-- ==== Sys2Proof/Word.lean ====
section
/-! DEFINITION. The word types of CORE (spec/10_state.md, spec/30_encoding.md): bytes, 16-bit words, instruction
fields, register and key numbers. -/

namespace Sys2Proof

/-- A byte: a general register (R21), a timer (R29, R30), a memory cell (R37), the immediate `nn` (R84). -/
abbrev Byte := BitVec 8

/-- A 16-bit word: an instruction (R80), the address register I (R25), the program counter (R26), a return
address (R28). -/
abbrev Word := BitVec 16

/-- A 4-bit instruction field (R80, R83). -/
abbrev Nibble := BitVec 4

/-- The 12-bit address immediate `nnn` (R84). -/
abbrev Addr12 := BitVec 12

/-- A register index, 0 to 15: every value is a legal register (R82). -/
abbrev Reg := Fin 16

/-- A hexadecimal key, 0 to 15 (R31). A key number above 15 is outside the host's contract (R216 to R218) and
cannot be written down (log 6). -/
abbrev Key := Fin 16

end Sys2Proof
end

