-- ==== Sys2Proof/Tests/Slice0.lean ====
section
/-! SUPPORT. Tests: ill-formed instructions are refused; a word of every instruction, written out from the opcode map
(spec/30_encoding.md R87), decodes to it; small one-step tests whose results are the vectors of
spec/95_test_vectors.md (named T2.1 and so on); and a witness for the hypotheses of every obligation that has any. -/

namespace Sys2Proof.Tests

open Sys2Proof Sys2Proof.Machine Sys2Proof.Safety

/-! ### Builders -/

/-- The state after reset with these registers. -/
def regs (l : List (Reg × Byte)) : State := l.foldl (fun s p => writeV p.1 p.2 s) State.reset

/-- The same state at another pc. -/
def at_ (a : Word) (s : State) : State := setPc a s

/-- Bytes put in memory from an address on. -/
def bytesAt (a : Nat) (bs : List Byte) (s : State) : State := loadImage a bs s

/-- A read of the state after an outcome, if it is a next state. -/
def ofNext {α : Type} (r : Result) (f : State → α) : Option α :=
  match r with
  | .next t => some (f t)
  | .fault _ | .refused _ => none

/-- One step over a word placed at pc. -/
def after {α : Type} (w : Nat) (s : State) (f : State → α) : Option α := ofNext (step (s.withFetchWord 16 w)) f

/-- One step of a cycle with these events and time, over a word placed at pc. -/
def afterCycle {α : Type} (events : List HostEvent) (elapsed w : Nat) (s : State) (f : State → α) : Option α :=
  let t := s.withFetchWord 16 w
  ofNext (step (setHost { t.host with schedule := [.cycle events elapsed] } t)) f

/-- The host's next move. -/
def withMove (mv : HostMove) (s : State) : State := setHost { s.host with schedule := [mv] } s

/-- The pixels set in a row, by column. -/
def setIn (r : Fin 32) (t : State) : List Nat := ((List.finRange 64).filter fun c => pixel t r c).map (·.val)

/-- The fault record as the vectors write it: code, pc, address. -/
def faultOf (t : State) : Mode × Nat × Nat × Nat :=
  (t.mode, t.fault.cause.code.toNat, t.fault.pc.toNat, t.fault.addr.toNat)

/-! ### Well-formedness: the one check is on SYS (R87, R89 (a)) -/

theorem test_wf_refuses_cls_as_sys : (Instr.sys 0x0E0).wf = false := by decide
theorem test_wf_refuses_ret_as_sys : (Instr.sys 0x0EE).wf = false := by decide
theorem test_wf_admits_sys : (Instr.sys 0x000).wf = true ∧ (Instr.sys 0x0E1).wf = true := by decide

/-! ### Decoding: a word of each row of R87, written out from its pattern -/

theorem test_decode_cls : decodeWord 0x00E0 = some .cls := by decide
theorem test_decode_ret : decodeWord 0x00EE = some .ret := by decide
theorem test_decode_sys : decodeWord 0x0ABC = some (.sys 0xABC) := by decide
theorem test_decode_jp : decodeWord 0x1228 = some (.jp 0x228) := by decide
theorem test_decode_call : decodeWord 0x220E = some (.call 0x20E) := by decide
theorem test_decode_seImm : decodeWord 0x3342 = some (.seImm 3 0x42) := by decide
theorem test_decode_sneImm : decodeWord 0x4E01 = some (.sneImm 14 0x01) := by decide
theorem test_decode_seReg : decodeWord 0x5120 = some (.seReg 1 2) := by decide
theorem test_decode_ldImm : decodeWord 0x6A7B = some (.ldImm 10 0x7B) := by decide
theorem test_decode_addImm : decodeWord 0x7003 = some (.addImm 0 0x03) := by decide
theorem test_decode_ldReg : decodeWord 0x8120 = some (.ldReg 1 2) := by decide
theorem test_decode_orReg : decodeWord 0x8121 = some (.orReg 1 2) := by decide
theorem test_decode_andReg : decodeWord 0x8122 = some (.andReg 1 2) := by decide
theorem test_decode_xorReg : decodeWord 0x8123 = some (.xorReg 1 2) := by decide
theorem test_decode_addReg : decodeWord 0x8F14 = some (.addReg 15 1) := by decide
theorem test_decode_subReg : decodeWord 0x8125 = some (.subReg 1 2) := by decide
theorem test_decode_shr : decodeWord 0x81F6 = some (.shr 1 15) := by decide
theorem test_decode_subnReg : decodeWord 0x8127 = some (.subnReg 1 2) := by decide
theorem test_decode_shl : decodeWord 0x812E = some (.shl 1 2) := by decide
theorem test_decode_sneReg : decodeWord 0x9120 = some (.sneReg 1 2) := by decide
theorem test_decode_ldI : decodeWord 0xA300 = some (.ldI 0x300) := by decide
theorem test_decode_jpV0 : decodeWord 0xBF80 = some (.jpV0 0xF80) := by decide
theorem test_decode_rnd : decodeWord 0xC30F = some (.rnd 3 0x0F) := by decide
theorem test_decode_drw : decodeWord 0xD015 = some (.drw 0 1 5) := by decide
theorem test_decode_skp : decodeWord 0xE29E = some (.skp 2) := by decide
theorem test_decode_sknp : decodeWord 0xE2A1 = some (.sknp 2) := by decide
theorem test_decode_ldVxDt : decodeWord 0xF107 = some (.ldVxDt 1) := by decide
theorem test_decode_ldVxK : decodeWord 0xF30A = some (.ldVxK 3) := by decide
theorem test_decode_ldDtVx : decodeWord 0xF115 = some (.ldDtVx 1) := by decide
theorem test_decode_ldStVx : decodeWord 0xF118 = some (.ldStVx 1) := by decide
theorem test_decode_addIVx : decodeWord 0xF21E = some (.addIVx 2) := by decide
theorem test_decode_ldFVx : decodeWord 0xF429 = some (.ldFVx 4) := by decide
theorem test_decode_ldBVx : decodeWord 0xF533 = some (.ldBVx 5) := by decide
theorem test_decode_storeRegs : decodeWord 0xF255 = some (.storeRegs 2) := by decide
theorem test_decode_loadRegs : decodeWord 0xF265 = some (.loadRegs 2) := by decide
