/-- The fields of a READING capture slot (Table 3.2); `write` names the entry by its tag. -/
structure CaptureSlot where
  write      : Option Tag
  seq        : Seq
  serial     : Serial
  line       : Addr
  mapIndex   : Nat
  abandoned  : Bool
deriving DecidableEq, Repr

/-- The sweep (R56). -/
structure Sweep where
  inFlight : Bool
  position : Nat
deriving DecidableEq, Repr

/-- The Capture Unit: the map, the four slots (`none` is FREE), the wait list by tag, the sweep. -/
structure CaptureUnit where
  map      : CaptureMap
  slots    : List (Option CaptureSlot)
  waitList : List Tag
  sweep    : Sweep
deriving DecidableEq, Repr

/-! ### Log Unit (chapter 4) -/

/-- What a staging entry holds besides the fields set at the grant (R62, R67): nothing while PENDING; READY of kind IMAGE
with its image, or of kind VOID. -/
inductive Content where
  | pending
  | image (data : LineData)
  | void
deriving DecidableEq, Repr

/-- A Staging Queue entry (R67, Table 4.1). -/
structure StagingEntry where
  seq      : Seq
  serial   : Serial
  window   : Nat
  mapIndex : Nat
  line     : Addr
  content  : Content
deriving DecidableEq, Repr

/-- The attempt of a record write (R70, R71). -/
inductive Attempt where
  | first
  | second
deriving DecidableEq, Repr

/-- A record write in progress (04 section 4.4): `answers` counts the responses to the attempt's two writes that have
come, and `anyErr` says whether one of them was ERR. -/
structure WriterJob where
  seq      : Seq
  attempt  : Attempt
  orphaned : Bool
  answers  : Nat
  anyErr   : Bool
deriving DecidableEq, Repr

/-- A timer that counts ticks: the hold timer (R78) and the deadline counter (R124). -/
structure TickTimer where
  running : Bool
  value   : Nat
deriving DecidableEq, Repr

/-- The Log Unit. `writer` is `none` when the log writer is idle. The count is `head - tail` (R64). -/
structure LogUnit where
  head    : Seq
  tail    : Seq
  staging : List StagingEntry
  writer  : Option WriterJob
  hold    : TickTimer
deriving DecidableEq, Repr

/-! ### Frame Stack (chapter 1) -/

/-- The status of a frame (R1). -/
inductive FrameStatus where
  | intact
  | broken
deriving DecidableEq, Repr

/-- The origin of a frame (R1). -/
inductive FrameOrigin where
  | control
  | reserved
deriving DecidableEq, Repr

/-- A frame record (Table 1.1). -/
structure Frame where
  serial : Serial
  start  : Seq
  status : FrameStatus
  origin : FrameOrigin
  folded : Bool
deriving DecidableEq, Repr

/-- The Frame Stack: the frames, bottom first (R2), the serial counter (R3), the serials held over the latest wrap (R4),
and the barrier in flight with its set, entries named by tag (R5, R6). -/
structure FrameStack where
  stack   : List Frame
  counter : Serial
  held    : List Serial
  barrier : Option (List Tag)
deriving DecidableEq, Repr

/-! ### Rollback Engine (chapter 5) -/

/-- The phase (R83). -/
inductive Phase where
  | idle
  | quiesce
  | unwind
deriving DecidableEq, Repr

/-- The pending control answer (Table 5.1). -/
inductive OwedAnswer where
  | none
  | rollback
  | noFrame
deriving DecidableEq, Repr

/-- The source of the record in hand (Table 5.1). -/
inductive RecordSource where
  | staging
  | region
deriving DecidableEq, Repr

/-- The step of the record in hand (Table 5.1). READING keeps the answers that its two reads have had so far. -/
inductive HandStep where
  | reading (header image : Option LineResponse)
  | writing
deriving DecidableEq, Repr

/-- The record in hand (Table 5.1). -/
structure Hand where
  seq    : Seq
  source : RecordSource
  step   : HandStep
deriving DecidableEq, Repr
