-- ==== Sys2Proof/Machine/CaptureCommands.lean ====
section
/-! DEFINITION. The events of the Frame Stack and of the Capture Unit that the table lists as rows (chapters 1 and 3). -/

namespace Sys2Proof.Machine

/-- BARRIER_COMPLETION (R7): the barrier set is empty and the OPEN is decided. -/
def execBarrierCompletion (s : State) : Host.Outcome State Fault Refusal :=
  .next (if s.rstN && s.frames.barrier == some [] then s.completeBarrier.settle else s)

/-- CAPTURE_GRANT (R46, R47): the oldest waiting write asks for a grant. -/
def execCaptureGrant (s : State) : Host.Outcome State Fault Refusal :=
  .next (if !s.cap.waitList.isEmpty && s.canAsk then s.grantCaptures.settle else s)

/-- PRE_IMAGE_RESPONSE (R49): the response to a pre-image read frees its downstream slot and completes the capture. -/
def execPreImageResponse (tag : DTag) (resp : LineResponse) (s : State) : Host.Outcome State Fault Refusal :=
  .next (match s.dslot tag with
    | .outstanding (.slot i) _ false => ((s.freeDownSlot tag).completeCapture i resp).settle
    | _ => s)

/-- SWEEP_CLEAR (R56): the sweep clears one entry. While RST_N is low it stands still (log 9). -/
def execSweepClear (s : State) : Host.Outcome State Fault Refusal :=
  .next (if s.rstN && s.cap.sweep.inFlight then s.sweepOne else s)

end Sys2Proof.Machine
end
-----
An exact repeat of the lines from the one containing "still (log 9). -/" through the final line above, both included, is the whole answer.

§ **Written solution**
/-- SWEEP_CLEAR (R56): the sweep clears one entry. While RST_N is low it stands still (log 9). -/
def execSweepClear (s : State) : Host.Outcome State Fault Refusal :=
  .next (if s.rstN && s.cap.sweep.inFlight then s.sweepOne else s)

end Sys2Proof.Machine
end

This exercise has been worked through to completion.